Kapitel 34: Der Kampf am Vogelhüttendeich

Mittwoch, 31. Oktober 2012
„Der Wind mallte, und das Wasser war kabbelig“: Blick vom Kehrwieder auf das Fleet Beim Neuen Krahn 1885. © Museum für Hamburgische Geschichte

Kowalski wohnte neben mir, ich hörte ihn rastlos auf und ab gehen. Schon um sieben Uhr saß der Husar beim Frühstück und wartete auf uns.

  „Wir fahren!“ sagte er, kaum dass der Kaffee auf dem Tisch stand.

  „So früh besucht man keine Leute“, sagte mein Onkel, „nicht in Hamburg, und schon gar nicht an der Elbchaussee.“

  „In Hamburg sagt man, wer sich vor zehn Uhr auf der Straße sehen lässt, hat’s zu nichts gebracht“, ergänzte ich nicht ohne einen gewissen Stolz, da dieser Grundsatz ja auch für mich galt.

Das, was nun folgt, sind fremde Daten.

-- ==== Sys2Proof/Certificates/Slice0/Obligations.lean ====
section
/-! DEFINITION. The statements for the provers, in the order of the spec's files. A statement of what a
command does gives the whole next state, so it is the command's frame as well: every field it does not name
is as it was. -/

open Sys2Proof Sys2Proof.Machine

/-! ### Encoding -/

/-- R62: the opcode map, each row with the operand fields of R63's table, and the reserved words. -/
def Obligations.OpcodeMapOfTheTwelveCommands : Prop :=
  ∀ d : BitVec 128,
    decode ⟨0x00#8, d⟩ = .ok .nop ∧
    decode ⟨0x01#8, d⟩ = .ok (.mul (d.extractLsb' 16 16) (d.extractLsb' 0 16)) ∧
    decode ⟨0x02#8, d⟩ = .ok (.addinv (d.extractLsb' 0 16)) ∧
    decode ⟨0x03#8, d⟩ = .ok (.mulinv (d.extractLsb' 0 16)) ∧
    decode ⟨0x04#8, d⟩ = .ok (.keysched d) ∧
    decode ⟨0x05#8, d⟩ = .ok .revsched ∧
    decode ⟨0x06#8, d⟩ = .ok (.xformE (d.extractLsb' 0 64)) ∧
    decode ⟨0x07#8, d⟩ = .ok (.xformD (d.extractLsb' 0 64)) ∧
    decode ⟨0x08#8, d⟩ = .ok .startE ∧
    decode ⟨0x09#8, d⟩ = .ok .startD ∧
    decode ⟨0x0A#8, d⟩ = .ok (.block (d.extractLsb' 0 64)) ∧
    decode ⟨0x0B#8, d⟩ = .ok .endChain ∧
    ∀ w : BitVec 8, 0x0C ≤ w.toNat → ∃ e, decode ⟨w, d⟩ = .error e

/-- R61, R62, R63, R67: decoding what the encoder writes gives the instruction back, and a command decodes
to an instruction exactly when its word is that instruction's and its operand bits are; every other bit of
`din` is free. -/
def Obligations.DecodeAndEncodeAgree : Prop :=
  (∀ i : Instr, decode (encode i) = .ok i) ∧
  ∀ (c : Command) (i : Instr),
    decode c = .ok i ↔ c.cmd = (encode i).cmd ∧ c.din &&& operandMask i = (encode i).din

/-- R65, R237, R197: an illegal word changes nothing but the fault code, whatever the state; a legal word runs its
instruction and never raises ILLEGAL_CMD; and 0x00 is the only word that does nothing in every state. -/
def Obligations.IllegalWordsChangeOnlyTheFaultCode : Prop :=
  (∀ (c : Command) (s : State),
    (c.cmd.extractLsb' 4 4 ≠ 0#4 ∨ 0xC ≤ (c.cmd.extractLsb' 0 4).toNat) →
      issue c s = .next (if s.FAULT = .NONE then { s with FAULT := .ILLEGAL_CMD } else s)) ∧
  (∀ (c : Command) (s : State),
    ¬ (c.cmd.extractLsb' 4 4 ≠ 0#4 ∨ 0xC ≤ (c.cmd.extractLsb' 0 4).toNat) →
      ∃ i t, decode c = .ok i ∧ issue c s = exec i s ∧ exec i s = .next t ∧
        (s.FAULT ≠ .ILLEGAL_CMD → t.FAULT ≠ .ILLEGAL_CMD)) ∧
  ∀ c : Command, (∀ s : State, issue c s = .next s) ↔ c.cmd = 0x00#8

/-- R63: two commands with one word whose `din` agree on the operand bits do the same; all other bits of
`din` are ignored. -/
def Obligations.UnusedDinBitsHaveNoEffect : Prop :=
  ∀ (c c' : Command) (s : State), c.cmd = c'.cmd →
    (∀ j, j < usedBits (cmdOp c) → c.din.getLsbD j = c'.din.getLsbD j) → issue c s = issue c' s

/-! ### Steps and runs -/

/-- R47, R50, R60: a step delivers the next input and runs the decoded command; an illegal word takes the
fault entry; with nothing lined up the core waits (R251). The list of inputs is the model's own (log entries
1 and 2). -/
def Obligations.StepRunsTheDecodedCommand : Prop :=
  (∀ (s : State) (c : Command) (rest : List Input) (i : Instr),
    s.pending = .command c :: rest → decode c = .ok i → step s = exec i { s with pending := rest }) ∧
  (∀ (s : State) (c : Command) (rest : List Input) (e : DecodeError),
    s.pending = .command c :: rest → decode c = .error e →
      step s = raise .ILLEGAL_CMD { s with pending := rest }) ∧
  (∀ (s : State) (nbits w : Nat) (i : Instr),
    decodeTableWord nbits w = some i → step (s.withFetchWord nbits w) = exec i s) ∧
  ∀ s : State, s.pending = [] → step s = .next s

/-- R275, R245: every command completes and no step ever stops the machine; a fault is a code in STATUS. -/
def Obligations.EveryStepCompletes : Prop :=
  (∀ s : State, ∃ t, step s = .next t) ∧ (∀ (i : Instr) (s : State), ∃ t, exec i s = .next t) ∧
    ∀ (c : Command) (s : State), ∃ t, issue c s = .next t

/-- R50, R276: delivering a list of commands step by step is the run of those commands in that order, each
seeing the state every earlier one left, with one DOUT value for each; later inputs stay lined up. The list of
inputs and the record of DOUT after every command are the model's choices (log entries 1 and 15). -/
def Obligations.PendingCommandsRunInOrder : Prop :=
  ∀ (cs : List Command) (rest : List Input) (s : State),
    ∃ r : Run, runCommands cs { s with pending := rest } = .next r ∧
      r.douts.length = cs.length ∧ r.state.pending = rest ∧
      runSteps cs.length { s with pending := cs.map .command ++ rest } = .next r.state

/-! ### State, STATUS and reset -/

/-- R35: the table of reset values, "no value" for the schedules being their absence. -/
def Obligations.ResetValuesOfTheTable : Prop :=
  State.reset.EK = none ∧ State.reset.DK = none ∧
  State.reset.FA = 0x0000000000000000#64 ∧ State.reset.FB = 0x0000000000000000#64 ∧
  State.reset.DOUT = 0x0000000000000000#64 ∧
  State.reset.EKV = false ∧ State.reset.DKV = false ∧
  State.reset.MODE = .IDLE ∧ State.reset.FAULT = .NONE ∧ State.reset.STATUS = 0x00#8

/-- R260: the reset input, whenever it comes, sets every state element of the spec to its reset value, and no
command ever clears STATUS.FAULT or EKV. That the inputs behind it stay lined up is the model's choice (log
entries 1 and 11). -/
def Obligations.OnlyResetClearsFaultAndEkv : Prop :=
  (∀ (s : State) (rest : List Input),
    s.pending = .reset :: rest → step s = .next { State.reset with pending := rest }) ∧
  ∀ (c : Command) (s t : State), issue c s = .next t →
    (s.FAULT ≠ .NONE → t.FAULT = s.FAULT) ∧ (s.EKV = true → t.EKV = true)

/-- R28, R31, R231: where the fields lie in the STATUS byte and how they are coded; MODE is never 11 and the
fault code never above 5. -/
def Obligations.StatusByteLayout : Prop :=
  ∀ s : State,
    s.STATUS.getLsbD 0 = s.EKV ∧ s.STATUS.getLsbD 1 = s.DKV ∧
    s.STATUS.extractLsb' 2 2 = (match s.MODE with | .IDLE => 0b00#2 | .ENC => 0b01#2 | .DEC => 0b10#2) ∧
    s.STATUS.extractLsb' 4 4 =
      (match s.FAULT with
        | .NONE => 0#4 | .ILLEGAL_CMD => 1#4 | .NO_EK => 2#4 | .NO_DK => 3#4 | .NO_CHAIN => 4#4
        | .KEY_IN_USE => 5#4) ∧
    s.STATUS.extractLsb' 2 2 ≠ 0b11#2 ∧ (s.STATUS.extractLsb' 4 4).toNat ≤ 5

/-- R24 to R28: which commands may change which register. -/
def Obligations.RegistersHaveOnlyTheirWriters : Prop :=
  ∀ (i : Instr) (s t : State), exec i s = .next t →
    (t.EK ≠ s.EK → ∃ k, i = .keysched k) ∧
    (t.DK ≠ s.DK → i = .revsched ∨ (∃ k, i = .keysched k) ∧ t.DK = none) ∧
    (t.FA ≠ s.FA ∨ t.FB ≠ s.FB → i = .startE ∨ i = .startD ∨ i = .endChain ∨ ∃ raw, i = .block raw) ∧
    (t.DOUT ≠ s.DOUT →
      (∃ a b, i = .mul a b) ∨ (∃ x, i = .addinv x) ∨ (∃ x, i = .mulinv x) ∨ (∃ b, i = .xformE b) ∨
        (∃ b, i = .xformD b) ∨ ∃ raw, i = .block raw) ∧
    (t.MODE ≠ s.MODE → i = .startE ∨ i = .startD ∨ i = .endChain) ∧
    t.pending = s.pending

/-! ### Faults -/

/-- R232, R235, R236, R237, R238: from a state without a fault, each code is raised exactly when its
rule says, in the order of R238, and then nothing else changes; from a state with one, a command
that would fault changes nothing at all. -/
def Obligations.FaultsAreRaisedAsTheTableSays : Prop :=
  (∀ (c : Command) (s t : State), s.FAULT = .NONE → issue c s = .next t →
    (t.FAULT = .ILLEGAL_CMD ↔ c.legal = false) ∧
    (t.FAULT = .KEY_IN_USE ↔ (∃ k, decode c = .ok (.keysched k)) ∧ s.MODE ≠ .IDLE) ∧
    (t.FAULT = .NO_CHAIN ↔ (∃ raw, decode c = .ok (.block raw)) ∧ s.MODE = .IDLE) ∧
    (t.FAULT = .NO_EK ↔ s.EKV = false ∧
      (decode c = .ok .revsched ∨ (∃ b, decode c = .ok (.xformE b)) ∨
        (∃ raw, decode c = .ok (.block raw)) ∧ s.MODE = .ENC)) ∧
    (t.FAULT = .NO_DK ↔ s.DKV = false ∧
      ((∃ b, decode c = .ok (.xformD b)) ∨ (∃ raw, decode c = .ok (.block raw)) ∧ s.MODE = .DEC)) ∧
    (t.FAULT ≠ .NONE → t = { s with FAULT := t.FAULT })) ∧
  ∀ (c : Command) (s t : State), s.FAULT ≠ .NONE →
    issue c { s with FAULT := .NONE } = .next t → t.FAULT ≠ .NONE → issue c s = .next s

/-- R245: what a command does to everything but STATUS.FAULT does not depend on the fault code, so after a
fault later commands execute normally. -/
def Obligations.CommandsRunNormallyAfterAFault : Prop :=
  ∀ (c : Command) (s : State) (f f' : FaultCode),
    ∃ t t', issue c { s with FAULT := f } = .next t ∧ issue c { s with FAULT := f' } = .next t' ∧
      { t' with FAULT := t.FAULT } = t

/-! ### Modular arithmetic -/

/-- R100: the product modulo 65537 with 0 standing for 65536, its range and its corner cases. -/
def Obligations.MultiplicationModulo65537 : Prop :=
  (∀ a b : Word,
    let A := if a = 0#16 then 65536 else a.toNat
    let B := if b = 0#16 then 65536 else b.toNat
    A * B ≤ 2 ^ 32 ∧ (mul a b).toNat = A * B % 65537 % 65536 ∧ 1 ≤ A * B % 65537 ∧ A * B % 65537 ≤ 65536 ∧
      (A * B % 65537 < 65536 → (mul a b).toNat = A * B % 65537)) ∧
  mul 0#16 0#16 = 1#16 ∧ mul 0#16 1#16 = 0#16 ∧ mul 1#16 0#16 = 0#16 ∧
  (∀ x : Word, 2 ≤ x.toNat → (mul 0#16 x).toNat = 65537 - x.toNat) ∧
  (∀ x : Word, mul 1#16 x = x) ∧
  mul 0xFFFF#16 0xFFFF#16 = 4#16 ∧ mul 0x1234#16 0x5678#16 = 0xFA3B#16

/-- R101: the additive inverse modulo 65536 and its corner cases. -/
def Obligations.AdditiveInverseModulo65536 : Prop :=
  (∀ x : Word, (addinv x).toNat = (65536 - x.toNat) % 65536) ∧
  (∀ x : Word, (x.toNat + (addinv x).toNat) % 65536 = 0) ∧
  addinv 0#16 = 0#16 ∧ addinv 0x8000#16 = 0x8000#16 ∧ addinv 1#16 = 0xFFFF#16 ∧
  addinv 0x1234#16 = 0xEDCC#16

/-- R102: the multiplicative inverse is `x^65535 mod 65537`, 0 for 0, the unique inverse in 1..65535
otherwise, and agrees with `mul` on every Word. -/
def Obligations.MultiplicativeInverseModulo65537 : Prop :=
  (∀ x : Word, (mulinv x).toNat = x.toNat ^ 65535 % 65537 % 65536) ∧
  mulinv 0#16 = 0#16 ∧
  (∀ x : Word, x ≠ 0#16 → ∀ y : Nat, 1 ≤ y → y ≤ 65535 →
    (x.toNat * y % 65537 = 1 ↔ y = (mulinv x).toNat)) ∧
  (∀ x : Word, x ≠ 0#16 → 1 ≤ (mulinv x).toNat) ∧
  (∀ x : Word, mul x (mulinv x) = 1#16) ∧
  mulinv 1#16 = 1#16 ∧ mulinv 2#16 = 0x8001#16 ∧ mulinv 0xFFFF#16 = 0x8000#16 ∧
  mulinv 0x8000#16 = 0xFFFF#16 ∧ mulinv 3#16 = 0x5556#16

/-- R108: `mul` is the multiplicative group modulo 65537 on the Words, `mulinv` its inverse and an involution
with fixed points 0 and 1, `addinv` an inverse for addition and an involution; none of the three commands
sets any flag. -/
def Obligations.LawsOfTheModularArithmetic : Prop :=
  (∀ a b : Word, mul a b = mul b a) ∧
  (∀ a b c : Word, mul (mul a b) c = mul a (mul b c)) ∧
  (∀ a : Word, mul 1#16 a = a ∧ mul a 1#16 = a) ∧
  (∀ a b : Word,
    let phi := fun w : Word => if w = 0#16 then 65536 else w.toNat
    phi (mul a b) = phi a * phi b % 65537 ∧ (phi a = phi b → a = b)) ∧
  (∀ n : Nat, 1 ≤ n → n ≤ 65536 → ∃ w : Word, (if w = 0#16 then 65536 else w.toNat) = n) ∧
  (∀ x : Word, mul x (mulinv x) = 1#16) ∧
  (∀ x : Word, mulinv (mulinv x) = x) ∧
  (∀ x : Word, mulinv x = x ↔ x = 0#16 ∨ x = 1#16) ∧
  (∀ x : Word, x + addinv x = 0#16 ∧ addinv (addinv x) = x) ∧
  (∀ a b : Word, (mul a b).toNat ≤ 65535) ∧
  ∀ (i : Instr) (s t : State), (∃ a b, i = .mul a b) ∨ (∃ x, i = .addinv x) ∨ (∃ x, i = .mulinv x) →
    exec i s = .next t → t.STATUS = s.STATUS

/-- R105: MUL. -/
def Obligations.MulCommand : Prop :=
  (∀ d : BitVec 128, decode ⟨0x01#8, d⟩ = .ok (.mul (d.extractLsb' 16 16) (d.extractLsb' 0 16))) ∧
  (∀ (a b : Word) (s : State),
    let A := if a = 0#16 then 65536 else a.toNat
    let B := if b = 0#16 then 65536 else b.toNat
    exec (.mul a b) s = .next { s with DOUT := BitVec.ofNat 64 (A * B % 65537 % 65536) }) ∧
  (∀ (a b : Word) (s : State), exec (.mul a b) s = exec (.mul b a) s) ∧
  (∀ s : State, exec (.mul 0#16 0#16) s = .next { s with DOUT := 0x0001#64 } ∧
    exec (.mul 0#16 1#16) s = .next { s with DOUT := 0x0000#64 } ∧
    exec (.mul 0x8000#16 0x0002#16) s = .next { s with DOUT := 0x0000#64 } ∧
    exec (.mul 0x0003#16 0x0007#16) s = .next { s with DOUT := 0x0000000000000015#64 })

/-- R106: ADDINV. -/
def Obligations.AddinvCommand : Prop :=
  (∀ d : BitVec 128, decode ⟨0x02#8, d⟩ = .ok (.addinv (d.extractLsb' 0 16))) ∧
  (∀ (x : Word) (s : State),
    exec (.addinv x) s = .next { s with DOUT := BitVec.ofNat 64 ((65536 - x.toNat) % 65536) }) ∧
  (∀ (x : Word) (s t : State), exec (.addinv x) s = .next t →
    (t.DOUT = x.setWidth 64 ↔ x = 0#16 ∨ x = 0x8000#16)) ∧
  ∀ s : State, exec (.addinv 0x0001#16) s = .next { s with DOUT := 0x000000000000FFFF#64 }

/-- R107: MULINV. -/
def Obligations.MulinvCommand : Prop :=
  (∀ d : BitVec 128, decode ⟨0x03#8, d⟩ = .ok (.mulinv (d.extractLsb' 0 16))) ∧
  (∀ (x : Word) (s : State),
    exec (.mulinv x) s = .next { s with DOUT := BitVec.ofNat 64 (x.toNat ^ 65535 % 65537 % 65536) }) ∧
  (∀ (x : Word) (s t : State), exec (.mulinv x) s = .next t →
    (t.DOUT = x.setWidth 64 ↔ x = 0#16 ∨ x = 1#16)) ∧
  ∀ s : State, exec (.mulinv 0x0002#16) s = .next { s with DOUT := 0x0000000000008001#64 }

  Der Husar war an Redensarten nicht interessiert. „Wann also? Sofort?“

  Es half nichts, wir mussten los. Kowalskis Uniform steckte in einem Koffer, den ihm Nell geborgt hatte. Den Säbel hatte der Husar in einen Bettvorleger eingerollt. Onkel Johnny pfiff eine Droschke heran, und wir ratterten los. Nach ein paar Metern mussten wir anhalten, um eine andere Kutsche vorbeizulassen, und wer lümmelte drin? Wandrahm-Willy und Wacko Brett. Vom Bock grinsten Ben der Bremser und Diet der Dorsch auf uns herunter. In flotter Fahrt rollten die Gangster Richtung Elbbrücken.

  „Was waren das für Leute?“ erkundigte sich Kowalski. Wir sagten es ihm, und er reagierte mit dem gewohnten Kommentar: „Vermaletrackte Kerle!“

  Durch die Hauptstraßen rollten Fuhrwerke dicht an dicht, unser Husar wurde wild und wollte in der Esplanade auf den Kutschbock klettern, kaum dass Johnny ihn zurückhalten konnte.

  „Ich kann besser als diese Schlafmütz“, zürnte Kowalski, „fuhr Sechsergespanne für die Artillerie, da geht’s voran, Hurra ob Stock ob Stein!“

  Als wir nach einer Stunde endlich in die Einfahrt zum Palazzo abbogen, sahen wir dort ein Dutzend Kutschen aller Größen.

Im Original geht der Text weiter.